[What you have to do]
Give the lines below again exactly, starting with the line that holds "theorem schedClaim (a" and going on through the line that holds "theorem schedLevel (d".

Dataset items
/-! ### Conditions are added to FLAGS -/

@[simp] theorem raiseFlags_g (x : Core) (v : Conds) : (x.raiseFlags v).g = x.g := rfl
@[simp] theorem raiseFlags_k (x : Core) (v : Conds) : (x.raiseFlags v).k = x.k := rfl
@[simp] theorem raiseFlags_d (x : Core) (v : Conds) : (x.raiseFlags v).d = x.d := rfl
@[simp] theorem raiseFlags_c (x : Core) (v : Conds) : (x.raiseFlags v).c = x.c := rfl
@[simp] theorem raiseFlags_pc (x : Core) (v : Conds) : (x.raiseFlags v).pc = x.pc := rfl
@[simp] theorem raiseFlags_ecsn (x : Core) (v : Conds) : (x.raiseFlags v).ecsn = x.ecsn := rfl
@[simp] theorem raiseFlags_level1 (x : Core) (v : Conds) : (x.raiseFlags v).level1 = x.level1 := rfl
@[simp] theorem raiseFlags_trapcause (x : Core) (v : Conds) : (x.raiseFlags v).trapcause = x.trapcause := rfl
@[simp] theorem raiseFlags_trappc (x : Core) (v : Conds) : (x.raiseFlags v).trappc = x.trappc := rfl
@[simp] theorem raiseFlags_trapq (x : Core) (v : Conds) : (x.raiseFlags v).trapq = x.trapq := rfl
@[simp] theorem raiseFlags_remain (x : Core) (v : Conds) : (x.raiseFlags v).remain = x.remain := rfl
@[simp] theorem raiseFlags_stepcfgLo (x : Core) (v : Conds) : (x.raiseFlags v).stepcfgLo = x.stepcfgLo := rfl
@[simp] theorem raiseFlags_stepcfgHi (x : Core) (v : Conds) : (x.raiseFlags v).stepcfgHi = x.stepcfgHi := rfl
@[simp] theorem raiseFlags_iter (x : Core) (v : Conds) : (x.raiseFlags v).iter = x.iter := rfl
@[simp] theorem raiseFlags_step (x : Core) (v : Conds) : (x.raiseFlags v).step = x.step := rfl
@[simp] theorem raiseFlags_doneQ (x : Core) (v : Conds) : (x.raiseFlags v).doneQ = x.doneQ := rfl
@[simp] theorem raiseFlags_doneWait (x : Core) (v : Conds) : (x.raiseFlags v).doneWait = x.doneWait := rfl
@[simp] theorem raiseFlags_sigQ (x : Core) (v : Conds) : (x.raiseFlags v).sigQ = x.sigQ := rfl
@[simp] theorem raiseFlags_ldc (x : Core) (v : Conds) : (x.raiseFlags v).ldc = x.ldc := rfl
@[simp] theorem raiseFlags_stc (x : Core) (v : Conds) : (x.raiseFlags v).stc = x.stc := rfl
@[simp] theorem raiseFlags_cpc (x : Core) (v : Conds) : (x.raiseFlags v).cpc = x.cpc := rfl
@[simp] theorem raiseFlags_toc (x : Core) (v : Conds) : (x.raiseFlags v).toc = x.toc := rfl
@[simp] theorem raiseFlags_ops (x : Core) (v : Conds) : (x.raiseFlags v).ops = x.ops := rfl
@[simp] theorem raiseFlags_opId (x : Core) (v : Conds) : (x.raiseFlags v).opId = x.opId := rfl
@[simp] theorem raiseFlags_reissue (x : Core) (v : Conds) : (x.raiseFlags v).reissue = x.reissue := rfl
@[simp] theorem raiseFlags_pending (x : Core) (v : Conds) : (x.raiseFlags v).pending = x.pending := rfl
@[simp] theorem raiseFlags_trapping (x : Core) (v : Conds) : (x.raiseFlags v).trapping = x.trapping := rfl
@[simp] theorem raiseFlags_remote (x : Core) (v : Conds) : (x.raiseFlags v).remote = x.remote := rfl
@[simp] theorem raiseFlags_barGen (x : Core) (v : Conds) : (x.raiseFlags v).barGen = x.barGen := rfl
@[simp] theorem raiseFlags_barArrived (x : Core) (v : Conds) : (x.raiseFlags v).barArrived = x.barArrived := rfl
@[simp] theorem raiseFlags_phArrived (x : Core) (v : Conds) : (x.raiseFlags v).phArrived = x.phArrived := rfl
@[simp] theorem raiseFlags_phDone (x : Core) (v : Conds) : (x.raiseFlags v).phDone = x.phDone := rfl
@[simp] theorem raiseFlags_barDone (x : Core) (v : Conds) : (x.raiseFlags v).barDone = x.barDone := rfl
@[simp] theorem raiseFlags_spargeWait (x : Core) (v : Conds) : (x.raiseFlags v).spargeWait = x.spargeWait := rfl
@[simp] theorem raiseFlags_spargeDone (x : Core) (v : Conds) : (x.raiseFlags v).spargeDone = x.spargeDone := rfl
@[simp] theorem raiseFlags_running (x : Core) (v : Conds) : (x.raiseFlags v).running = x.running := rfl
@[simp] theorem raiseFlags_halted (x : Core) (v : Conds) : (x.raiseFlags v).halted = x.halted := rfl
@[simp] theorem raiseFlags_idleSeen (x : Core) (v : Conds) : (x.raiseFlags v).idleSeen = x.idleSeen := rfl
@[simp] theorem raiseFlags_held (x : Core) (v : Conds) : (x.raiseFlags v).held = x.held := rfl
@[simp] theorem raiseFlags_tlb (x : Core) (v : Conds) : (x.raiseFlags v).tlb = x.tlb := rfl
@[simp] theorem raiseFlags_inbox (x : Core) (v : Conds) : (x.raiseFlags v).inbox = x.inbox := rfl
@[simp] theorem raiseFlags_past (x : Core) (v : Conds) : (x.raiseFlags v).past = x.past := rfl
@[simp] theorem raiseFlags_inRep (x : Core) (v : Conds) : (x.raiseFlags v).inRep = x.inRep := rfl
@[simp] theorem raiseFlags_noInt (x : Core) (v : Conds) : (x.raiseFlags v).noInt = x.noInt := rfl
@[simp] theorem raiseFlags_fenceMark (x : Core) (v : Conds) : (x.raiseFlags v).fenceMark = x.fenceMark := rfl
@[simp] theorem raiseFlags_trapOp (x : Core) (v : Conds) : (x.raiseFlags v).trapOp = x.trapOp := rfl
...
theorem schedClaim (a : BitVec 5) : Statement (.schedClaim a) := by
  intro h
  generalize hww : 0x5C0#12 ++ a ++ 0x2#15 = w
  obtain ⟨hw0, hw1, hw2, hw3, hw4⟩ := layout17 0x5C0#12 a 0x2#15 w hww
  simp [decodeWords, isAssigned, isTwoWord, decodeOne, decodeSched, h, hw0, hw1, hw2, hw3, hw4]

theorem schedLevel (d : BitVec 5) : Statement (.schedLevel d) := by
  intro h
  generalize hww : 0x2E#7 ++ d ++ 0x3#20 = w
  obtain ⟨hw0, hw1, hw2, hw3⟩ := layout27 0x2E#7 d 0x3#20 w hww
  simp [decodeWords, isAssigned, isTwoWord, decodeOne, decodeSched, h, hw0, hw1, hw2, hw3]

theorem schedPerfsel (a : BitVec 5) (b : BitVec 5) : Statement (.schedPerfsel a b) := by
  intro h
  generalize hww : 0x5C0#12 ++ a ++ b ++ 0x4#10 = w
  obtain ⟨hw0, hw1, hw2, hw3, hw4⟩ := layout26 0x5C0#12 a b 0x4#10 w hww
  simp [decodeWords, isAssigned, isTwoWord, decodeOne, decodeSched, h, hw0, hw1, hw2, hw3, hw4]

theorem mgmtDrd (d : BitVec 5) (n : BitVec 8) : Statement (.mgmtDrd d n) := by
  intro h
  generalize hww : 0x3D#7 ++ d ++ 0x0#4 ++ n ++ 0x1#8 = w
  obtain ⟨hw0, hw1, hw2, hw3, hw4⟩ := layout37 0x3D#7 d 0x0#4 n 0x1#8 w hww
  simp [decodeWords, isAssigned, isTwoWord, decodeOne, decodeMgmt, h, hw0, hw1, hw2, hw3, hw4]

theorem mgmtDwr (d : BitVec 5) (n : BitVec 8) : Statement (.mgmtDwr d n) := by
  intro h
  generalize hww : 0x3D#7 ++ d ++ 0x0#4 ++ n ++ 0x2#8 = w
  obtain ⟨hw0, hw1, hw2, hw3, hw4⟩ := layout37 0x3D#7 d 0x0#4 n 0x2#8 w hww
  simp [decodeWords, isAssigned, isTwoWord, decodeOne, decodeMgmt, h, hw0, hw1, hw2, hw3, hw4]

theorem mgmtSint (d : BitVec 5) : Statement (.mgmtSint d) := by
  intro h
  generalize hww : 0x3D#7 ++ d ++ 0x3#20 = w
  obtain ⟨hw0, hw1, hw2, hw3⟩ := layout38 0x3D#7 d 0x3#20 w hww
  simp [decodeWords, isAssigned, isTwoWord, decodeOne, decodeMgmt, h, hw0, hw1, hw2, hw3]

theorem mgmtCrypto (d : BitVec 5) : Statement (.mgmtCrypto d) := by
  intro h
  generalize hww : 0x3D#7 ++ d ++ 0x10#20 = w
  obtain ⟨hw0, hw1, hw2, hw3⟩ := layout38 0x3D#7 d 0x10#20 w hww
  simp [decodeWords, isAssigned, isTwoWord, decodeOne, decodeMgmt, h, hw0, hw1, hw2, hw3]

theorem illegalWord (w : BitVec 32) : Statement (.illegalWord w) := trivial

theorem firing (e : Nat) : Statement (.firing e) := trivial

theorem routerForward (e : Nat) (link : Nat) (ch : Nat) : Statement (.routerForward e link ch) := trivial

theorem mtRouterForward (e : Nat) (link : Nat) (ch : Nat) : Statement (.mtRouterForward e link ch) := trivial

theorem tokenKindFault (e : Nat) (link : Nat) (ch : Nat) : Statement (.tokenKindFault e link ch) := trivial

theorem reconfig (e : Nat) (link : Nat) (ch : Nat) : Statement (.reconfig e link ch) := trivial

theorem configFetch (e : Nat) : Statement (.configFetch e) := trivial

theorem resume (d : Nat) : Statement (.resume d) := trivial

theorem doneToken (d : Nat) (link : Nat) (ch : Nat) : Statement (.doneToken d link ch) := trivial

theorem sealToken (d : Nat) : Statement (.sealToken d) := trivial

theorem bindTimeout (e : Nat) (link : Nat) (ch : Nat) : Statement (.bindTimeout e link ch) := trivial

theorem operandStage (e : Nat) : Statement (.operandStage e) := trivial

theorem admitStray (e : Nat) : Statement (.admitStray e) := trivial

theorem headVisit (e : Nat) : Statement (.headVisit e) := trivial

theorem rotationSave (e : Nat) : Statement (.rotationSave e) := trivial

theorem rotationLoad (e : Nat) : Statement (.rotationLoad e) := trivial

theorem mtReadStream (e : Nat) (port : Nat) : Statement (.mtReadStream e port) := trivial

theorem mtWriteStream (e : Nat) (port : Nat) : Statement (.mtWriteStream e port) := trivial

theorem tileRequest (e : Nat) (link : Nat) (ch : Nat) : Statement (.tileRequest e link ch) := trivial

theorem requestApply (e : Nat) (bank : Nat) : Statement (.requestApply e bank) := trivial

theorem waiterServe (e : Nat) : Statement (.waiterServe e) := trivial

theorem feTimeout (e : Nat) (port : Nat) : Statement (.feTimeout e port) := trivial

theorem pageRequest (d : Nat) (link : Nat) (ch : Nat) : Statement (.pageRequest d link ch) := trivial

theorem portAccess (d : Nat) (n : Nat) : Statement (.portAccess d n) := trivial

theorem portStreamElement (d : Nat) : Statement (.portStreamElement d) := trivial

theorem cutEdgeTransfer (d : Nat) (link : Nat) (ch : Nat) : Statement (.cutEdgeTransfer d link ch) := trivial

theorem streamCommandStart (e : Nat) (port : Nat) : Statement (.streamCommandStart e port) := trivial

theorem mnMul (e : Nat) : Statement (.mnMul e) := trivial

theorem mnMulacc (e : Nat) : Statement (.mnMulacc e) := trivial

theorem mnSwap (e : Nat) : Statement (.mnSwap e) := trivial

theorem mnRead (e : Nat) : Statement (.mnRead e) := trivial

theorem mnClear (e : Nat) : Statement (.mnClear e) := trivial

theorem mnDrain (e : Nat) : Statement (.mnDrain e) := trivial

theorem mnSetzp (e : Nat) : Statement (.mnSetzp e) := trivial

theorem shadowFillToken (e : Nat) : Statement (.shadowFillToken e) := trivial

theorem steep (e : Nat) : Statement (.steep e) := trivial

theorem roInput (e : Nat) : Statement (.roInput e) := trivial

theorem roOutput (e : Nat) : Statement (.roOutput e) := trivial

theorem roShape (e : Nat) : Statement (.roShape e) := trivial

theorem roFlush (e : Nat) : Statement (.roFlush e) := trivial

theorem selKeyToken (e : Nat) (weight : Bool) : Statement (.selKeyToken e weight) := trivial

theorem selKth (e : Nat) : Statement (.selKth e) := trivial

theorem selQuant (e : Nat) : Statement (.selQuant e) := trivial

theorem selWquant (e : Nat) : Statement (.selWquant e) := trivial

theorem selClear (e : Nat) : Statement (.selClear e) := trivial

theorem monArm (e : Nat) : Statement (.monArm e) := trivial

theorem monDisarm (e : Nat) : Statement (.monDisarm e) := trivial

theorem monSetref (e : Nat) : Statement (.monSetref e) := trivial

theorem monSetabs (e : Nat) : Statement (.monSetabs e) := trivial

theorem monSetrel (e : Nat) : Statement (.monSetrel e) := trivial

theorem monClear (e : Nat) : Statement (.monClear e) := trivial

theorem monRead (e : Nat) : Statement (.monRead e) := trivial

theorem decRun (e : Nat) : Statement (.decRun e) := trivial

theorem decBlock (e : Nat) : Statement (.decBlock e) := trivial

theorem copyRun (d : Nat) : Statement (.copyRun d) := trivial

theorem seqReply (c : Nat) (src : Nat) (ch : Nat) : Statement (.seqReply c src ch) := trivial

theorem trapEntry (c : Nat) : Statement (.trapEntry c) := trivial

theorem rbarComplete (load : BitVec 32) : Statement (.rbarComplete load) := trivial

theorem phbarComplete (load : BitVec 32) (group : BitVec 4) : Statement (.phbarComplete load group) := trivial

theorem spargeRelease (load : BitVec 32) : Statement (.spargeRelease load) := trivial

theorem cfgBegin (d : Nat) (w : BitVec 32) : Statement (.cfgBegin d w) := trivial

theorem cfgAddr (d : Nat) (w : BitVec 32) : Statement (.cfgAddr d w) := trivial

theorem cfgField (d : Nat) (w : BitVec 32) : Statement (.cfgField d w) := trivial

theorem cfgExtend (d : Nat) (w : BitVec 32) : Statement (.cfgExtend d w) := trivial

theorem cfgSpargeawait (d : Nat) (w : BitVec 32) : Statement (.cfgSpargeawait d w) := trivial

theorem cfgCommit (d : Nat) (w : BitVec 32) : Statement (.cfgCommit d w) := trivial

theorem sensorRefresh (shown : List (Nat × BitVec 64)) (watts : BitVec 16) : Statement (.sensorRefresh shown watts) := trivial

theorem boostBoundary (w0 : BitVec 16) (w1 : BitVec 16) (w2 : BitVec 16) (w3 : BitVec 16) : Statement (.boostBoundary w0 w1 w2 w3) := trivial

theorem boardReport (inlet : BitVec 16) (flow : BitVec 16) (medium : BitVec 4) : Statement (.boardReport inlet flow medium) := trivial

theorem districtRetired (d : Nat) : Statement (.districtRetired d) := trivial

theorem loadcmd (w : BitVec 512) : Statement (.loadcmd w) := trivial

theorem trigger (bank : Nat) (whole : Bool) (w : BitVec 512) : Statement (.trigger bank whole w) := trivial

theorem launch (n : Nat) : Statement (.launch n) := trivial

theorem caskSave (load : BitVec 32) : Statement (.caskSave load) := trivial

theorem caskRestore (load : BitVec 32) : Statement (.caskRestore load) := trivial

[Result]
theorem schedClaim (a : BitVec 5) : Statement (.schedClaim a) := by
  intro h
  generalize hww : 0x5C0#12 ++ a ++ 0x2#15 = w
  obtain ⟨hw0, hw1, hw2, hw3, hw4⟩ := layout17 0x5C0#12 a 0x2#15 w hww
  simp [decodeWords, isAssigned, isTwoWord, decodeOne, decodeSched, h, hw0, hw1, hw2, hw3, hw4]

theorem schedLevel (d : BitVec 5) : Statement (.schedLevel d) := by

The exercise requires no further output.